Dabei hatte er sich während der Partie einige interessante Gedanken gemacht, etwa über Lukas Podolski, was wiederum nahe liegt, denn dessen drei Tore haben schließlich wesentlich dazu beigetragen, dass Baxter noch mehr die Entlassung befürchten muss.

Immer im Blitzlicht: Lukas Podolski. (Foto: Foto: dpa)

"Er ist ein guter Spieler", erklärte nun der Brite am Rande. Gut, das weiß man schon. Doch dann fing Baxter an, Podolski in den Mittelpunkt eines soziologischen Diskurses über die Unterschiede der europäischen und afrikanischen Fußballkultur zu stellen. Er erörterte, dass die Spieler in Südafrika nur in dringenden Fällen aufs Tor schießen, weil die Tore auf den Bolzplätzen der Townships keine Netze haben und der Ball deswegen kilometerweit durch die meist hügelige Stadtlandschaft davonspringt.

Ihr Fußballspiel erfüllt sich also in langen Ballpassagen. "Podolski schießt nach ein, zwei Kontakten aufs Tor. Das kennen meine Spieler nicht", sagte Baxter, "ihr Spiel ist viel komplizierter - wie das ganze Leben in Afrika."

Kaum hatte Baxter seinen kleinen Vortrag beendet, betrat Podolski den Saal, in dem er als faszinierender Hauptdarsteller des Abends präsentiert wurde. Wie erwartet, waren seine Ausführungen zum Geschehen, das er entscheidend bestimmt hatte, von nordischer Klarheit.
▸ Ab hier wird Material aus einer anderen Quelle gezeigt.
theorem witness_SlabsAndPrefixes_export : ∃ s1 s2, let c := exporting
    let s := paging c (slabbed true)
    let z := s.begun 64 c
    let d := z.homeSlab 0 0 0x1A000
    Starts s 64 0 0x13 c ∧ bits c.header 39 0 = 0 ∧ z.cmdSlabAt 64 c.begun 0 = .ok 0x1A000 ∧ d.v = true ∧ d.malformed = false ∧ (c.arg 2).toNat % 256 = 0 ∧ (c.arg 4).toNat < 2 ^ 32
    ∧ (c.arg 4).toNat * d.tokb = 0 ∧ z.readRun 64 c.begun spaceGlobal (fullVa (slabVa 0)) 0 (z.share.accesses 0) = .ok s1 []
    ∧ s1.readRun 64 c.begun spaceGlobal (c.arg 5) 48 (s1.share.accesses 48) = .ok s2 (List.replicate 48 0) :=
  ⟨_, _, starts_of (by decide +kernel), by decide +kernel, ok_val (by decide +kernel), by decide +kernel,
    by decide +kernel, by decide +kernel, by decide +kernel, by decide +kernel, run_read rfl, run_read (by decide +kernel)⟩

theorem witness_SlabsAndPrefixes_import : ∃ s1 s2, let c := importing
    let s := paging c (slabbed true)
    let z := s.begun 64 c
    Starts s 64 0 0x14 c ∧ bits c.header 39 0 = 0 ∧ z.cmdSlabAt 64 c.begun 0 = .ok 0x1A000 ∧ z.readRun 64 c.begun spaceGlobal (c.arg 2) 256 (z.share.accesses 256) = .ok s1 (List.replicate 256 0)
    ∧ s1.readRun 64 c.begun spaceGlobal (c.arg 4) 48 (s1.share.accesses 48) = .ok s2 (List.replicate 48 0) ∧ importRefused s2 c.begun (List.replicate 256 0) (List.replicate 48 0) = some 1 :=
  ⟨_, _, starts_of (by decide +kernel), by decide +kernel, ok_val (by decide +kernel), run_read (by decide +kernel),
    run_read (by decide +kernel), by decide +kernel⟩

/-- IMPORT that has read its bytes: the record names no bytes (and 64 a token), with the digest of nothing or with zeros. -/
def imported (good : Bool) : Cmd :=
  { importing with started := true, mem := [3], buf := List.replicate 28 0 ++ [0x40] ++ List.replicate 51 0 ++ (if good then sha384 [] else List.replicate 48 0) ++ List.replicate 176 0 }

theorem witness_SlabsAndPrefixes_imported : ∀ good ∈ [true, false], ∃ s1 s2, let c := imported good
    let s := paging c (slabbed true)
    let z := s.begun 64 c
    let word := (recWordAt (c.buf.take 304) 0x18).toNat
    (s.cmds 64)[0]? = some c ∧ c.code = 0x14 ∧ c.result = none ∧ c.started = true ∧ c.mem = [3] ∧ s.powered 0 = true ∧ word % 2 ^ 32 * (word / 2 ^ 32 % 2 ^ 16) = 0
    ∧ z.writeRun 64 c.begun spaceGlobal (fullVa (slabVa 0)) 0 (fun i => (c.buf.drop 304).getD i 0) (z.share.accesses 0) = .ok s1
    ∧ decide (sha384 (c.buf.drop 304) = recField (c.buf.take 304) 0x50 48) = good
    ∧ word / 2 ^ 32 % 2 ^ 16 = (z.homeSlab 0 0 0x1A000).tokb ∧ s1.unperformed c.id false = false ∧ (z.homeSlab 0 0 0x1A000).lenptr = 0
    ∧ s1.writeRun 64 { c.begun with run := none } spaceGlobal (fullVa (slabVa 0)) 0 (fun _ => 0) (s1.share.accesses 0) = .ok s2 := by
  intro good hg
  simp only [List.mem_cons, List.not_mem_nil, or_false] at hg
  rcases hg with rfl | rfl <;> exact ⟨_, _, by decide +kernel, by decide, by decide, by decide, by decide, by decide +kernel, by decide +kernel, rfl, by decide +kernel, by decide +kernel, by decide +kernel, by decide +kernel, run_write (by decide +kernel)⟩

/-- A move of slab 0 from address 0 to 2^36, at its only chunk but one. -/
def move0 : Move := { cmd := 5, vi := 0, asn := 0, slab := 0, desc := 0x1A000, base := 0x300000, newbase := 0x200000, sz := 17, cursor := 15, held := true, lenptr := 0, tokb := 64 }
Fußball ist zwar ein komplexes Spiel mit 100000 Möglichkeiten, das inzwischen durch seine Allgegenwart Shakespeare aus den Theaterpalästen, Picasso aus den Museen und Musil aus den Literaturhäusern zu verdrängen droht - es lässt sich aber immer noch auf die einfachsten Wahrheiten reduzieren: "Ja klar", resümierte Podolski den Abend, "wir haben 4:2 gewonnen, ich hab' drei Tore gemacht, da bin ich zufrieden." Normalerweise erzeugt so eine Antwort Verdruss und Gähnen, bei ihm aber gehört sie zur spezifischen Poldi-Folklore, die mit übermütiger Belustigung und Dankbarkeit empfangen wird.

Wo immer Lukas Podolski in Deutschland erscheint, bricht Begeisterung aus. Die Poldi-Mania hat längst die Grenzen seines rheinischen Sprengels verlassen, schon während des Konföderationen-Pokals jubelte man ihm in Nürnberg oder Leipzig wie einem Befreier zu.

In Bremen huldigten ihm die Fans bereits in großen Chören, bevor er sich mit dem Treffer zum 1:0 für den Erhalt des nächsten, mittlerweile sechsten Preises fürs "Tor des Monats" anmeldete.

Nicht überlegen ist die beste Variante

Tatsächlich handelte es sich wieder um ein typisches Werk, den Zuschauern mag es einzigartig vorgekommen sein, aber das stimmt gar nicht, wie Podolski erläuterte: "Das war gegen Saarbrücken genauso: Der Torwart kam raus, hat den Winkel zugemacht, da habe ich mir gedacht: Lupfst du ihn mal drüber, und der Ball ist dann reingegangen." Poldi-Historiker wissen: Vor einem Jahr schoss Podolski im Zweitligspiel in Saarbrücken ein ähnliches Tor, aus dem Lauf heraus, in fließender Bewegung den Ball sanft über den Torwart legend. "Wenn ich mir überlegen würde: links, rechts, was machst du jetzt, dann geht der Ball meistens daneben", erklärte er und setzte weise fort: "Klar ist das erste Tor schön, aber das wichtigste ist: Der Ball ist drin. In einem Jahr redet da keiner mehr drüber."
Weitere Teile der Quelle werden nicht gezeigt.